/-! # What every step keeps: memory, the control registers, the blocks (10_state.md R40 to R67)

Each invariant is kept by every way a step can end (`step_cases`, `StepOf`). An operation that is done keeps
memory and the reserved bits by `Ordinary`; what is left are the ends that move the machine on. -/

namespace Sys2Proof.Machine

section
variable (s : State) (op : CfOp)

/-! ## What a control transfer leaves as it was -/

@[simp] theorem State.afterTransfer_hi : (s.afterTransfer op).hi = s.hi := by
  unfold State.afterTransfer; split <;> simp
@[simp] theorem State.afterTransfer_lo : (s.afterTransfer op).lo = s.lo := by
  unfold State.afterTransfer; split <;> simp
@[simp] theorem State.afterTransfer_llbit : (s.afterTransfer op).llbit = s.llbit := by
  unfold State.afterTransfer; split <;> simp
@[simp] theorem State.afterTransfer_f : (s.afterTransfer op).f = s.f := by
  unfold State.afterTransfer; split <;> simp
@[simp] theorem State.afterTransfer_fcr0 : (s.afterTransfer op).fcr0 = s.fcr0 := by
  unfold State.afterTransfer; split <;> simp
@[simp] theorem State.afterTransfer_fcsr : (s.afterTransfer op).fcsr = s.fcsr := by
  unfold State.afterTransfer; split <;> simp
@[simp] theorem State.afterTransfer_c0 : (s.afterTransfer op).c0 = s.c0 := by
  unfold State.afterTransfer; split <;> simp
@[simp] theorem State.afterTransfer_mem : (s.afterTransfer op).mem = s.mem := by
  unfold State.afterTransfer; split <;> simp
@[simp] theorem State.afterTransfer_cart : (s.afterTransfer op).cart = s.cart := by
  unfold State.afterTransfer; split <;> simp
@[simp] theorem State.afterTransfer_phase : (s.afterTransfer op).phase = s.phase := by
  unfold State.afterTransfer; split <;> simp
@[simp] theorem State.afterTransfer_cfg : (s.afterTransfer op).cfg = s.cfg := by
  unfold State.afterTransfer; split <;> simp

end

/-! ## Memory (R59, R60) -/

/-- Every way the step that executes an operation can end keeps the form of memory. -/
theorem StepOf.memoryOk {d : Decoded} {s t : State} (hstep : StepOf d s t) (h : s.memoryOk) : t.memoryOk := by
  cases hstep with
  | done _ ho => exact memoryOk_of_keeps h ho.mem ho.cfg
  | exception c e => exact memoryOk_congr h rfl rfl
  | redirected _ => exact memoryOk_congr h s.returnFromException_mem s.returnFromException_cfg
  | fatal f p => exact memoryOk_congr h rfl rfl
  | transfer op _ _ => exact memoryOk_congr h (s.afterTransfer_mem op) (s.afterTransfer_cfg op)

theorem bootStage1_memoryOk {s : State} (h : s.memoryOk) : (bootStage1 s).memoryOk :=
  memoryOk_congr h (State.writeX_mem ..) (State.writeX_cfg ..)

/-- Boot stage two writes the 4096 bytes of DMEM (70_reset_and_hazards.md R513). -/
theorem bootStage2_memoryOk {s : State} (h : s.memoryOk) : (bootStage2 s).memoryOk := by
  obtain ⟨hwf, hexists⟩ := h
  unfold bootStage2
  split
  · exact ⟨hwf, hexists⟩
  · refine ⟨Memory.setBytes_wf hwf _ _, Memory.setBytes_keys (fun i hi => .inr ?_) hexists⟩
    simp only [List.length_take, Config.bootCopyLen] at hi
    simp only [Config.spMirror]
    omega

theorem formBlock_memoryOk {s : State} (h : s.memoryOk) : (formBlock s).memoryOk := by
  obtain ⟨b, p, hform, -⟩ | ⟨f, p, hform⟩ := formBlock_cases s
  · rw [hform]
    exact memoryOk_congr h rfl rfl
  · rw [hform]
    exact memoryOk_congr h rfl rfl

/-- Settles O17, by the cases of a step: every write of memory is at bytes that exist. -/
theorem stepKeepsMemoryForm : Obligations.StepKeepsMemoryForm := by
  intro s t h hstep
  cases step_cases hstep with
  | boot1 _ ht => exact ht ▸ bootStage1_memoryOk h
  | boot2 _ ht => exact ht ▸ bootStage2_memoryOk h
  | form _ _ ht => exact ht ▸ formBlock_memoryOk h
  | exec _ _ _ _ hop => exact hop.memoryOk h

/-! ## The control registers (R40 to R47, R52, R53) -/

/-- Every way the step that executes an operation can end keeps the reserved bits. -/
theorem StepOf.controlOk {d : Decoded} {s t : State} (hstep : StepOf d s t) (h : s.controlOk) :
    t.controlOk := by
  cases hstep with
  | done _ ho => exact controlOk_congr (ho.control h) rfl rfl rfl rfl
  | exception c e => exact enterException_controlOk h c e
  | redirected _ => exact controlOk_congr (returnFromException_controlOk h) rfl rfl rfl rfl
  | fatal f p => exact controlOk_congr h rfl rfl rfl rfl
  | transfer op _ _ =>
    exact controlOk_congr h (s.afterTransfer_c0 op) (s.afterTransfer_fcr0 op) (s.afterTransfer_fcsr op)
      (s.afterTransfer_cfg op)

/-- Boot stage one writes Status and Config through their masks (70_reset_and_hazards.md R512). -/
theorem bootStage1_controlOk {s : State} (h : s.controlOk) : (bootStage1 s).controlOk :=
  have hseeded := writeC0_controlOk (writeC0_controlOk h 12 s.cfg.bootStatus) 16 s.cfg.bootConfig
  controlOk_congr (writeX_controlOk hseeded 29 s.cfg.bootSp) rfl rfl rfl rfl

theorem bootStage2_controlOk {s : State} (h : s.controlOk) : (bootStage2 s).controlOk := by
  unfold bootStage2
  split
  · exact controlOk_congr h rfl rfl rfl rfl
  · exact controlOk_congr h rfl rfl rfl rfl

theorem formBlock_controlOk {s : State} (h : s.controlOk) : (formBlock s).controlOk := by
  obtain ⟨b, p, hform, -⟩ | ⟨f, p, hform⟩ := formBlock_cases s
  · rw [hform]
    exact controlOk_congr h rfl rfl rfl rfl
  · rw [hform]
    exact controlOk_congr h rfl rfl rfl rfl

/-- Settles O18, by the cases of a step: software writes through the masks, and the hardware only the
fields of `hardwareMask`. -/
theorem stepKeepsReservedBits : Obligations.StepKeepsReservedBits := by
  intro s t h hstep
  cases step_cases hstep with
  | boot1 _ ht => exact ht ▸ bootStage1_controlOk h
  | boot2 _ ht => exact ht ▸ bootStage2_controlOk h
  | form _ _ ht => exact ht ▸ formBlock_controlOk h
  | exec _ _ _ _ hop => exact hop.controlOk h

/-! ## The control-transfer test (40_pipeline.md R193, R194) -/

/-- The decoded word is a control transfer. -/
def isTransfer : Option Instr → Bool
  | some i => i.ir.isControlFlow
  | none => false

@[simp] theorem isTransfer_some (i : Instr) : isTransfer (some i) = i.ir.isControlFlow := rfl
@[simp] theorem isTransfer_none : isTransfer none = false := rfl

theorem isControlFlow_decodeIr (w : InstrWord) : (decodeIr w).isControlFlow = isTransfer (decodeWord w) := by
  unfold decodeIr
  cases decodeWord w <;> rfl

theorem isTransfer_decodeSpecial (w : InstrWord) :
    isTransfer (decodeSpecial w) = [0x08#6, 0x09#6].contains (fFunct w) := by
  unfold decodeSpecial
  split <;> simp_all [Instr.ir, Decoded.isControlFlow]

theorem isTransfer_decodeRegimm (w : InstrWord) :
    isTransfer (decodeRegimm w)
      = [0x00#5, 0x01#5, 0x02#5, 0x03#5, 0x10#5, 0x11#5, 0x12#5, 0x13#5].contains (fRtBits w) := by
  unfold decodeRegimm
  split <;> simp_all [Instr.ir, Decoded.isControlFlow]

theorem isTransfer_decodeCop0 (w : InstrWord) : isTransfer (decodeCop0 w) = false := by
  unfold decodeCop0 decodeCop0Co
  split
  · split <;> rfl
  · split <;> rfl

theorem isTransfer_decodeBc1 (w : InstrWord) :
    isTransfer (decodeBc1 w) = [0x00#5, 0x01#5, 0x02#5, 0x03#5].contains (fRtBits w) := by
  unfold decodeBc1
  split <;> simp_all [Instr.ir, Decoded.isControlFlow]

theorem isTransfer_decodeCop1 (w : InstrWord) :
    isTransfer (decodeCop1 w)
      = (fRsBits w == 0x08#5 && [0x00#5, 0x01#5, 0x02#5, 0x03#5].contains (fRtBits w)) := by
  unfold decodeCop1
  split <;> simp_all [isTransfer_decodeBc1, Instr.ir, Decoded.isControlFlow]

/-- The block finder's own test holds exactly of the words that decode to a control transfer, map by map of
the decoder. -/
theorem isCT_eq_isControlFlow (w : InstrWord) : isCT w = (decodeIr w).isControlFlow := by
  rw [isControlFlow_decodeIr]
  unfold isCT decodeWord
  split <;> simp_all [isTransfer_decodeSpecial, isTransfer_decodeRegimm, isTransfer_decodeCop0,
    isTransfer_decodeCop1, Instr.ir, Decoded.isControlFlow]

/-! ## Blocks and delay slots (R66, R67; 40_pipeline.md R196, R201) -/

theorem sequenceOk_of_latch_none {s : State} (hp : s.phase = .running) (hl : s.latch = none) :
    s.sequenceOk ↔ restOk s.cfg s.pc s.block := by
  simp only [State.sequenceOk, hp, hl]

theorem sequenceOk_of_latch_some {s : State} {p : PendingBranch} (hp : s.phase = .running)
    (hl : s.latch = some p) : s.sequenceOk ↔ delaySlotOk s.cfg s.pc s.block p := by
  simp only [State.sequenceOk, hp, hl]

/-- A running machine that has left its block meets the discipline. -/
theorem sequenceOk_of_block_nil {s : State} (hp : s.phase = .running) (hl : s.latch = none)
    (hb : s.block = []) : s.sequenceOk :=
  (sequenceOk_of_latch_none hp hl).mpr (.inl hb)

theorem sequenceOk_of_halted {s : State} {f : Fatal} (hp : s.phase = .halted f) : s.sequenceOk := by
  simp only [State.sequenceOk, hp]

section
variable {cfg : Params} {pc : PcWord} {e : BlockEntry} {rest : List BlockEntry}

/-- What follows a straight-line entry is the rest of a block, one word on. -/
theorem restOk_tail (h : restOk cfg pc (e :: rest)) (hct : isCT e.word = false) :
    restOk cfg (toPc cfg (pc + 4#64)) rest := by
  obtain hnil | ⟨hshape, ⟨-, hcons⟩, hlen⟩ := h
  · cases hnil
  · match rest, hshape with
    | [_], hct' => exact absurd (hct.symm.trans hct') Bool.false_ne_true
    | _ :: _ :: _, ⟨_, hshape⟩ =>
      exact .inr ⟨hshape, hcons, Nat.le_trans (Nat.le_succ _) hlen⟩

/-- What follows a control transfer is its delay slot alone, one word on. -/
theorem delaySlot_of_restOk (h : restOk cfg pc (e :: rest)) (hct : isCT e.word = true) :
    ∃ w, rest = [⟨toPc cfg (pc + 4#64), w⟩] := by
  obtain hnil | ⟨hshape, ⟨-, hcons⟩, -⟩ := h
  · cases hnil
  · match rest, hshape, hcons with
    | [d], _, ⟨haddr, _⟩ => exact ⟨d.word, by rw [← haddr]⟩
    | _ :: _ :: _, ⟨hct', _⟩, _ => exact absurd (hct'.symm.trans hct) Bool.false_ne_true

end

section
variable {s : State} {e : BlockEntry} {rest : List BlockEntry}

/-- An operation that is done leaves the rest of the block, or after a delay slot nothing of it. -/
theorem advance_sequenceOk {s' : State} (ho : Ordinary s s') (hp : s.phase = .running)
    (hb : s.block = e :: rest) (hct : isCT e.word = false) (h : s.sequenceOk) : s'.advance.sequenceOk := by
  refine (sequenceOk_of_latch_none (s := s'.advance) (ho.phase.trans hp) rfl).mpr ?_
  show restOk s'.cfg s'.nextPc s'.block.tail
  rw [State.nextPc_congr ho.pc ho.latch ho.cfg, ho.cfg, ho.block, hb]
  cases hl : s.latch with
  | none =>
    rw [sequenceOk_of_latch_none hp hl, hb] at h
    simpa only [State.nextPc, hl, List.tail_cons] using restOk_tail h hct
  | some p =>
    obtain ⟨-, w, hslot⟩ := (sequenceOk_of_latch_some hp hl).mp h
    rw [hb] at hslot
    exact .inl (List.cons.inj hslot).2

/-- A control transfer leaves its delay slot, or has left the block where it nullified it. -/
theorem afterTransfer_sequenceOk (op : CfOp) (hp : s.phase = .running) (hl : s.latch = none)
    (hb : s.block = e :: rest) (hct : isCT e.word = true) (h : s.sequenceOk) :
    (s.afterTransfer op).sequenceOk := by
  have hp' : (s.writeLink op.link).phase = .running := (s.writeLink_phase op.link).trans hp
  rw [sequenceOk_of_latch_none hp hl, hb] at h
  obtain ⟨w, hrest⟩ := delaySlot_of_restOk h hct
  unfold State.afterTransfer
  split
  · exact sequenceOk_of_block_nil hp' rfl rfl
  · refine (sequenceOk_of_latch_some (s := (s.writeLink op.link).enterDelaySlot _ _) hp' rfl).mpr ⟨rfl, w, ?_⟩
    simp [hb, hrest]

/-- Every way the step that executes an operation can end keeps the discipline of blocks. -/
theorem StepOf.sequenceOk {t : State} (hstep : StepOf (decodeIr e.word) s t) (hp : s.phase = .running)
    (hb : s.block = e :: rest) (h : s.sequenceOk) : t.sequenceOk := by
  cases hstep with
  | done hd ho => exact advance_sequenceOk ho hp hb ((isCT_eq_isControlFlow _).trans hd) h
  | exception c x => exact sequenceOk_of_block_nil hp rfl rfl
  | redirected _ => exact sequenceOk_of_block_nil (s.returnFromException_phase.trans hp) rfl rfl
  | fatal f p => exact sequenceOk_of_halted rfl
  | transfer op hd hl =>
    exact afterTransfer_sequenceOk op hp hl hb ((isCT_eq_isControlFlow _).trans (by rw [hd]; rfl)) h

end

--

- Your assignment -
Please write out the material word for word from its first line through the line holding "(R59, R60) -/", including both, and no line past it.

- Answer to the exercise -
/-! # What every step keeps: memory, the control registers, the blocks (10_state.md R40 to R67)

Each invariant is kept by every way a step can end (`step_cases`, `StepOf`). An operation that is done keeps
memory and the reserved bits by `Ordinary`; what is left are the ends that move the machine on. -/

namespace Sys2Proof.Machine

section
variable (s : State) (op : CfOp)

/-! ## What a control transfer leaves as it was -/

@[simp] theorem State.afterTransfer_hi : (s.afterTransfer op).hi = s.hi := by
  unfold State.afterTransfer; split <;> simp
@[simp] theorem State.afterTransfer_lo : (s.afterTransfer op).lo = s.lo := by
  unfold State.afterTransfer; split <;> simp
@[simp] theorem State.afterTransfer_llbit : (s.afterTransfer op).llbit = s.llbit := by
  unfold State.afterTransfer; split <;> simp
@[simp] theorem State.afterTransfer_f : (s.afterTransfer op).f = s.f := by
  unfold State.afterTransfer; split <;> simp
@[simp] theorem State.afterTransfer_fcr0 : (s.afterTransfer op).fcr0 = s.fcr0 := by
  unfold State.afterTransfer; split <;> simp
@[simp] theorem State.afterTransfer_fcsr : (s.afterTransfer op).fcsr = s.fcsr := by
  unfold State.afterTransfer; split <;> simp
@[simp] theorem State.afterTransfer_c0 : (s.afterTransfer op).c0 = s.c0 := by
  unfold State.afterTransfer; split <;> simp
@[simp] theorem State.afterTransfer_mem : (s.afterTransfer op).mem = s.mem := by
  unfold State.afterTransfer; split <;> simp
@[simp] theorem State.afterTransfer_cart : (s.afterTransfer op).cart = s.cart := by
  unfold State.afterTransfer; split <;> simp
@[simp] theorem State.afterTransfer_phase : (s.afterTransfer op).phase = s.phase := by
  unfold State.afterTransfer; split <;> simp
@[simp] theorem State.afterTransfer_cfg : (s.afterTransfer op).cfg = s.cfg := by
  unfold State.afterTransfer; split <;> simp

end

/-! ## Memory (R59, R60) -/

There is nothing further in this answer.